Data records:
/-- V and W lane secondary opcodes, in the sub field of the escape 0x3F (R27, R30). -/
noncomputable def decodeEscape (l : VW) (w : Nat) : Nat → Except DecodeError Instr
  | 0 => .ok (.vabs l (bf 5 13 w) (bf 5 8 w) (bf 3 0 w))
  | 1 => .ok (.vneg l (bf 5 13 w) (bf 5 8 w) (bf 3 0 w))
  | 2 => .ok (.vrcp l (bf 5 13 w) (bf 5 8 w) (bf 3 0 w))
  | 3 => .ok (.vrsq l (bf 5 13 w) (bf 5 8 w) (bf 3 0 w))
  | 4 => .ok (.vexp2 l (bf 5 13 w) (bf 5 8 w) (bf 3 0 w))
  | 5 => .ok (.vlog2 l (bf 5 13 w) (bf 5 8 w) (bf 3 0 w))
  | 6 => .ok (.vtanh l (bf 5 13 w) (bf 5 8 w) (bf 3 0 w))
  | 7 => .ok (.vmov l (bf 5 13 w) (bf 5 8 w) (bf 3 0 w))
  | 8 => .ok (.vabsI l (bf 5 13 w) (bf 5 8 w) (bf 3 0 w))
  | 9 => .ok (.vnegI l (bf 5 13 w) (bf 5 8 w) (bf 3 0 w))
  | 10 => .ok (.vredAdd l (bf 5 13 w) (bf 5 8 w) (bf 3 0 w))
  | 11 => .ok (.vredMax l (bf 5 13 w) (bf 5 8 w) (bf 3 0 w))
  | 12 => .ok (.vredMin l (bf 5 13 w) (bf 5 8 w) (bf 3 0 w))
  | 13 => .ok (.vscanAdd l (bf 5 13 w) (bf 5 8 w) (bf 3 0 w))
  | 14 => .ok (.vscanMax l (bf 5 13 w) (bf 5 8 w) (bf 3 0 w))
  | 15 => if w / 256 % 32 == 0 then .ok (.vidx l (bf 5 13 w) (bf 3 0 w)) else .error .reservedField
  | _ => .error .unassigned

/-- C lane opcodes (R28). -/
noncomputable def decodeC (w : Nat) : Nat → Except DecodeError Instr
  | 1 => .ok (.br (bf 18 0 w))
  | 2 => if w / 1 % 256 == 0 && w / 8192 % 32 == 0 then .ok (.brx (bf 5 8 w)) else .error .reservedField
  | 3 => .ok (.call (bf 18 0 w))
  | 4 => if w / 1 % 256 == 0 && w / 8192 % 32 == 0 then .ok (.callR (bf 5 8 w)) else .error .reservedField
  | 5 => if w / 1 % 262144 == 0 then .ok .ret else .error .reservedField
  | 6 => .ok (.loop (bf 11 7 w) (bf 7 0 w))
  | 7 => if w / 4096 % 64 == 0 then .ok (.loopR (bf 5 7 w) (bf 7 0 w)) else .error .reservedField
  | 8 => .ok (.loopRot (bf 11 7 w) (bf 7 0 w))
  | 9 => if w / 4096 % 64 == 0 then .ok (.loopRotR (bf 5 7 w) (bf 7 0 w)) else .error .reservedField
  | 10 => if w / 8192 % 32 == 0 then .ok (.brk (bf 13 0 w)) else .error .reservedField
  | 11 => if w / 1 % 256 == 0 && w / 8192 % 32 == 0 then .ok (.brkR (bf 5 8 w)) else .error .reservedField
  | 12 => if w / 16 % 512 == 0 then .ok (.lidx (bf 5 13 w) (bf 1 3 w) (bf 3 0 w)) else .error .reservedField
  | 13 => if w / 2 % 128 == 0 then .ok (.fmtR (bf 5 13 w) (bf 5 8 w) (bf 1 0 w)) else .error .reservedField
  | 14 => if w / 4096 % 64 == 0 then .ok (.fmtV (bf 1 11 w) (bf 1 10 w) (bf 2 8 w) (bf 4 4 w) (bf 4 0 w)) else .error .reservedField
  | 15 => if w / 128 % 2048 == 0 then .ok (.fmtX (bf 1 6 w) (bf 3 3 w) (bf 3 0 w)) else .error .reservedField
  | 16 => .ok (.lift (bf 6 12 w) (bf 12 0 w))
  | 17 => if w / 1 % 8 == 0 && w / 8192 % 32 == 0 then .ok (.liftR (bf 5 8 w) (bf 5 3 w)) else .error .reservedField
  | 18 => if w / 1 % 262144 == 0 then .ok .lret else .error .reservedField
  | 19 => .ok (.bifP (bf 4 14 w) (bf 14 0 w))
  | 20 => if w / 131072 % 2 == 0 then .ok (.bifM (bf 3 14 w) (bf 14 0 w)) else .error .reservedField
  | 21 => if w / 16384 % 16 == 0 then .ok (.belse (bf 14 0 w)) else .error .reservedField
  | 22 => if w / 1 % 262144 == 0 then .ok .bjoin else .error .reservedField
  | 23 => if w / 8192 % 32 == 0 then .ok (.trap (bf 13 0 w)) else .error .reservedField
  | 24 => if w / 1 % 256 == 0 && w / 8192 % 32 == 0 then .ok (.trapR (bf 5 8 w)) else .error .reservedField
  | 25 => if w / 8192 % 32 == 0 then .ok (.svc (bf 13 0 w)) else .error .reservedField
  | 26 => if w / 1 % 262144 == 0 then .ok .eret else .error .reservedField
  | 27 => if w / 1 % 262144 == 0 then .ok .park else .error .reservedField
  | 28 => if w / 8192 % 32 == 0 then .ok (.abort (bf 13 0 w)) else .error .reservedField
  | 29 => if w / 1 % 256 == 0 && w / 8192 % 32 == 0 then .ok (.abortR (bf 5 8 w)) else .error .reservedField
  | 30 => if w / 1 % 262144 == 0 then .ok .abchk else .error .reservedField
  | 31 => if w / 16384 % 16 == 0 then .ok (.mark (bf 14 0 w)) else .error .reservedField
  | 32 => if w / 4096 % 64 == 0 then .ok (.join (bf 8 4 w) (bf 4 0 w)) else .error .reservedField
  | 33 => if w / 1 % 256 == 0 && w / 8192 % 32 == 0 then .ok (.joinR (bf 5 8 w)) else .error .reservedField
  | 34 => if w / 8192 % 32 == 0 then .ok (.ckpt (bf 13 0 w)) else .error .reservedField
  | 35 => if w / 1 % 256 == 0 && w / 8192 % 32 == 0 then .ok (.ckptR (bf 5 8 w)) else .error .reservedField
  | 36 => if w / 8192 % 32 == 0 then .ok (.ckrs (bf 13 0 w)) else .error .reservedField
  | 37 => if w / 1 % 256 == 0 && w / 8192 % 32 == 0 then .ok (.ckrsR (bf 5 8 w)) else .error .reservedField
  | 38 => if w / 16 % 16384 == 0 then .ok (.phase (bf 4 0 w)) else .error .reservedField
  | 39 => if w / 1 % 256 == 0 && w / 8192 % 32 == 0 then .ok (.phaseR (bf 5 8 w)) else .error .reservedField
  | 40 => if w / 1 % 262144 == 0 then .ok .halt else .error .reservedField
  | _ => .error .unassigned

Required work:
Output the lines above between the one holding "then .ok .bjoin else .error .reservedField" and the one holding "(.joinR (bf 5 8 w)) else .error .reservedField", inclusive, with nothing before or after them.

Your solution:
  | 22 => if w / 1 % 262144 == 0 then .ok .bjoin else .error .reservedField
  | 23 => if w / 8192 % 32 == 0 then .ok (.trap (bf 13 0 w)) else .error .reservedField
  | 24 => if w / 1 % 256 == 0 && w / 8192 % 32 == 0 then .ok (.trapR (bf 5 8 w)) else .error .reservedField
  | 25 => if w / 8192 % 32 == 0 then .ok (.svc (bf 13 0 w)) else .error .reservedField
  | 26 => if w / 1 % 262144 == 0 then .ok .eret else .error .reservedField
  | 27 => if w / 1 % 262144 == 0 then .ok .park else .error .reservedField
  | 28 => if w / 8192 % 32 == 0 then .ok (.abort (bf 13 0 w)) else .error .reservedField
  | 29 => if w / 1 % 256 == 0 && w / 8192 % 32 == 0 then .ok (.abortR (bf 5 8 w)) else .error .reservedField
  | 30 => if w / 1 % 262144 == 0 then .ok .abchk else .error .reservedField
  | 31 => if w / 16384 % 16 == 0 then .ok (.mark (bf 14 0 w)) else .error .reservedField
  | 32 => if w / 4096 % 64 == 0 then .ok (.join (bf 8 4 w) (bf 4 0 w)) else .error .reservedField
  | 33 => if w / 1 % 256 == 0 && w / 8192 % 32 == 0 then .ok (.joinR (bf 5 8 w)) else .error .reservedField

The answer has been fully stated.